── Material for this task ──

theorem evaluate_posts (handed : Bank 8 Handed) (c : Chan) (s : State) : Posts s (evaluate handed c s).2 :=
  (quietStep_posts handed c s).trans ((claimStep_posts handed c _).trans
    ((forEach_posts (discardJump_posts handed c _) allPorts _).trans (Posts.of_eq rfl)))

theorem reanchor_posts (c : Chan) (a : Option Anchor) (cause : MoveCause) (s : State) :
    Posts s (reanchor c a cause s) := Posts.after (raise_posts _ _) rfl

theorem checkAnchor_posts (c : Chan) (former : List ViewEntry) (s : State) : Posts s (checkAnchor c former s) := by
  unfold checkAnchor
  dsimp only
  split
  · exact Posts.refl s
  · exact Posts.of_eq rfl
  · exact reanchor_posts ..
  · split
    · split
      · exact Posts.refl s
      · exact reanchor_posts ..
    · exact reanchor_posts ..

theorem boundaryStage_posts (c : Chan) (s : State) : Posts s (boundaryStage c s) := by
  unfold boundaryStage
  dsimp only
  split
  · exact Posts.refl s
  · split
    · exact Posts.refl s
    · split
      · split
        · exact Posts.of_eq rfl
        · exact Posts.refl s
      · split
        · exact Posts.of_eq rfl
        · exact Posts.after (raise_posts _ _) rfl

theorem refuseJump_posts (c : Chan) (p : PortId) (j : StoryJump) (reason : CommandResult) (s : State) :
    Posts s (refuseJump c p j reason s) := Posts.after (raise_posts _ _) rfl

theorem storyJump_posts (c : Chan) (p : PortId) (j : StoryJump) (s : State) : Posts s (storyJump c p j s) := by
  unfold storyJump
  dsimp only
  split
  · exact refuseJump_posts ..
  · split
    · exact refuseJump_posts ..
    · split
      · exact Posts.of_eq rfl
      · exact refuseJump_posts ..

theorem advanceReports_posts (c : Chan) (old : Channel) (a : Option Anchor) (d : Int) (adv : Advance) (s : State) :
    Posts s (advanceReports c old a d adv s) := by
  unfold advanceReports
  split
  · exact raise_posts ..
  · exact Posts.refl s
  · exact Posts.refl s
  · split
    · exact Posts.refl s
    · exact Posts.after (raise_posts _ _) rfl
  all_goals
    split
    · exact Posts.refl s
    · split
      · exact Posts.refl s
      · exact raise_posts ..

theorem stage4_posts (c : Chan) (h : Handing) (s : State) : Posts s (stage4 c h s).2 := by
  unfold stage4
  dsimp only
  split
  · exact Posts.after (storyJump_posts ..) rfl
  · unfold advanceStage
    dsimp only
    split
    · exact Posts.of_eq rfl
    · exact Posts.after (advanceReports_posts ..) rfl

theorem stage5_posts (c : Chan) (s : State) : Posts s (stage5 c s) := Posts.of_eq ((stage5_keeps c).reports s)

theorem joinSearch_posts (c : Chan) (s : State) : Posts s (joinSearch c s) :=
  Posts.of_eq ((joinSearch_keeps c).reports s)

theorem takeView_posts (c : Chan) (s : State) : Posts s (takeView c s) := Posts.of_eq rfl

theorem liveSettled_posts (handed : Bank 8 Handed) (c : Chan) (s : State) : Posts s (liveSettled handed c s) := by
  have h1 := evaluate_posts handed c s
  unfold liveSettled
  generalize (evaluate handed c s).2 = a at h1 ⊢
  have h2 := takeView_posts c a
  generalize takeView c a = b at h2 ⊢
  have h3 := checkAnchor_posts c (s.chan c).view b
  generalize checkAnchor c (s.chan c).view b = d at h3 ⊢
  exact h1.trans (h2.trans (h3.trans ((joinSearch_posts c d).trans (boundaryStage_posts c _))))

theorem liveStages_posts (handed : Bank 8 Handed) (c : Chan) (s : State) : Posts s (liveStages handed c s).2 := by
  rw [liveStages_eq]
  have h1 := liveSettled_posts handed c s
  generalize liveSettled handed c s = a at h1 ⊢
  exact h1.trans ((stage4_posts c _ a).trans (stage5_posts c _))

theorem lampsAct_posts (c : Chan) (r : CrossingRecord) (s : State) : Posts s (lampsAct c r s) := by
  unfold lampsAct cuePassed
  have e : Posts s (forEach (List.finRange 4) (groupAct c r) s) :=
    Posts.of_eq ((Keeps.forEach (groupAct_keeps c r) _).reports s)
  split
  · exact e
  · exact e.trans (Posts.after (raise_posts _ _) rfl)

theorem publish_posts (c : Chan) (pub : Published) (es : List Entered) (xs : List Crossing) (s : State) :
    Posts s (publish c pub es xs s) := Posts.after (lampsAct_posts ..) rfl

theorem publishChannel_posts (outcomes : Bank 4 Stage4) (c : Chan) (s : State) :
    Posts s (publishChannel outcomes c s) := by
  refine Posts.trans ?_ (Posts.of_eq ((needUpdate_keeps c).reports _))
  unfold makePublication
  split
  · exact Posts.after (publish_posts ..) rfl
  · exact Posts.after (publish_posts ..) rfl
  · exact Posts.after (publish_posts ..) rfl

theorem frameStart_posts (s : State) : Posts s (frameStart s) := by
  unfold frameStart announceLock
  split
  · exact Posts.after (raise_posts _ _) rfl
  · exact Posts.of_eq rfl

theorem armedStart_posts (s : State) : Posts s (armedStart s) :=
  (frameStart_posts s).trans (Posts.of_eq (((armPorts_keeps _).reports _).trans (handAll_keeps.reports _)))

theorem beforeStages_posts (ys : List Chan) (s : State) : Posts s (beforeStages ys s) :=
  (armedStart_posts s).trans (forEach_posts (fun c t => liveStages_posts _ c t) ys _)

theorem scanFrame_posts (s : State) : Posts s (scanFrame s) := by
  unfold scanFrame
  split
  · exact Posts.of_eq rfl
  · exact Posts.after (raise_posts _ _) rfl

/-- The posts of a frame event after all channels have published. -/
theorem freeFrame_posts (s : State) (free : s.timebase.lock = .free) (run : s.engine = .running) :
    Posts (beforePublication (frameOrder s) s) (freeFrame s) := by
  rw [freeFrame_running s free run]
  refine Posts.trans (Posts.of_eq ?_) (scanFrame_posts _)
  rw [exchangeFrame_keeps.reports, composeHeads_keeps.reports, channelsFrame_start,
    (Keeps.forEach (writePortStatus_keeps _) allPorts).reports]

/-! ### Stage 2 (R27, R28) -/

theorem storiesAfter_split {k : Slot} (pre : List ViewEntry) (old : ViewEntry) (post : List ViewEntry)
    (h : ∀ e ∈ pre, e.slot ≠ k) (same : old.slot = k) : storiesAfter (pre ++ old :: post) k = post := by
  induction pre with
  | nil => simp [storiesAfter, same]
  | cons e pre ih =>
    simp only [List.cons_append, storiesAfter]
    rw [if_neg (h e (List.mem_cons_self ..))]
    exact ih fun x m => h x (List.mem_cons_of_mem _ m)

theorem storiesAfter_absent {k : Slot} (v : List ViewEntry) (h : ∀ e ∈ v, e.slot ≠ k) : storiesAfter v k = [] := by
  induction v with
  | nil => rfl
  | cons e v ih =>
    unfold storiesAfter
    rw [if_neg (h e (List.mem_cons_self ..))]
    exact ih fun x m => h x (List.mem_cons_of_mem _ m)

theorem entryOf_slot {v : List ViewEntry} {k : Slot} {e : ViewEntry} (h : entryOf v k = some e) : e.slot = k := by
  simpa using List.find?_some h

theorem findSome_first {v xs ys : List ViewEntry} {e e' : ViewEntry} (before : ∀ x ∈ xs, entryOf v x.slot = none)
    (h : entryOf v e.slot = some e') :
    (xs ++ e :: ys).findSome? (fun x => entryOf v x.slot) = some e' := by
  induction xs with
  | nil => simp [h]
  | cons x xs ih =>
    simp only [List.cons_append, List.findSome?_cons, before x (List.mem_cons_self ..)]
    exact ih fun y m => before y (List.mem_cons_of_mem _ m)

───

> [Problem]: Start with the line above that contains "e.slot = k := by" and end with the line that contains "cons x xs ih =>". Write out those lines exactly, and only those.

> [Expected output]:
theorem entryOf_slot {v : List ViewEntry} {k : Slot} {e : ViewEntry} (h : entryOf v k = some e) : e.slot = k := by
  simpa using List.find?_some h

theorem findSome_first {v xs ys : List ViewEntry} {e e' : ViewEntry} (before : ∀ x ∈ xs, entryOf v x.slot = none)
    (h : entryOf v e.slot = some e') :
    (xs ++ e :: ys).findSome? (fun x => entryOf v x.slot) = some e' := by
  induction xs with
  | nil => simp [h]
  | cons x xs ih =>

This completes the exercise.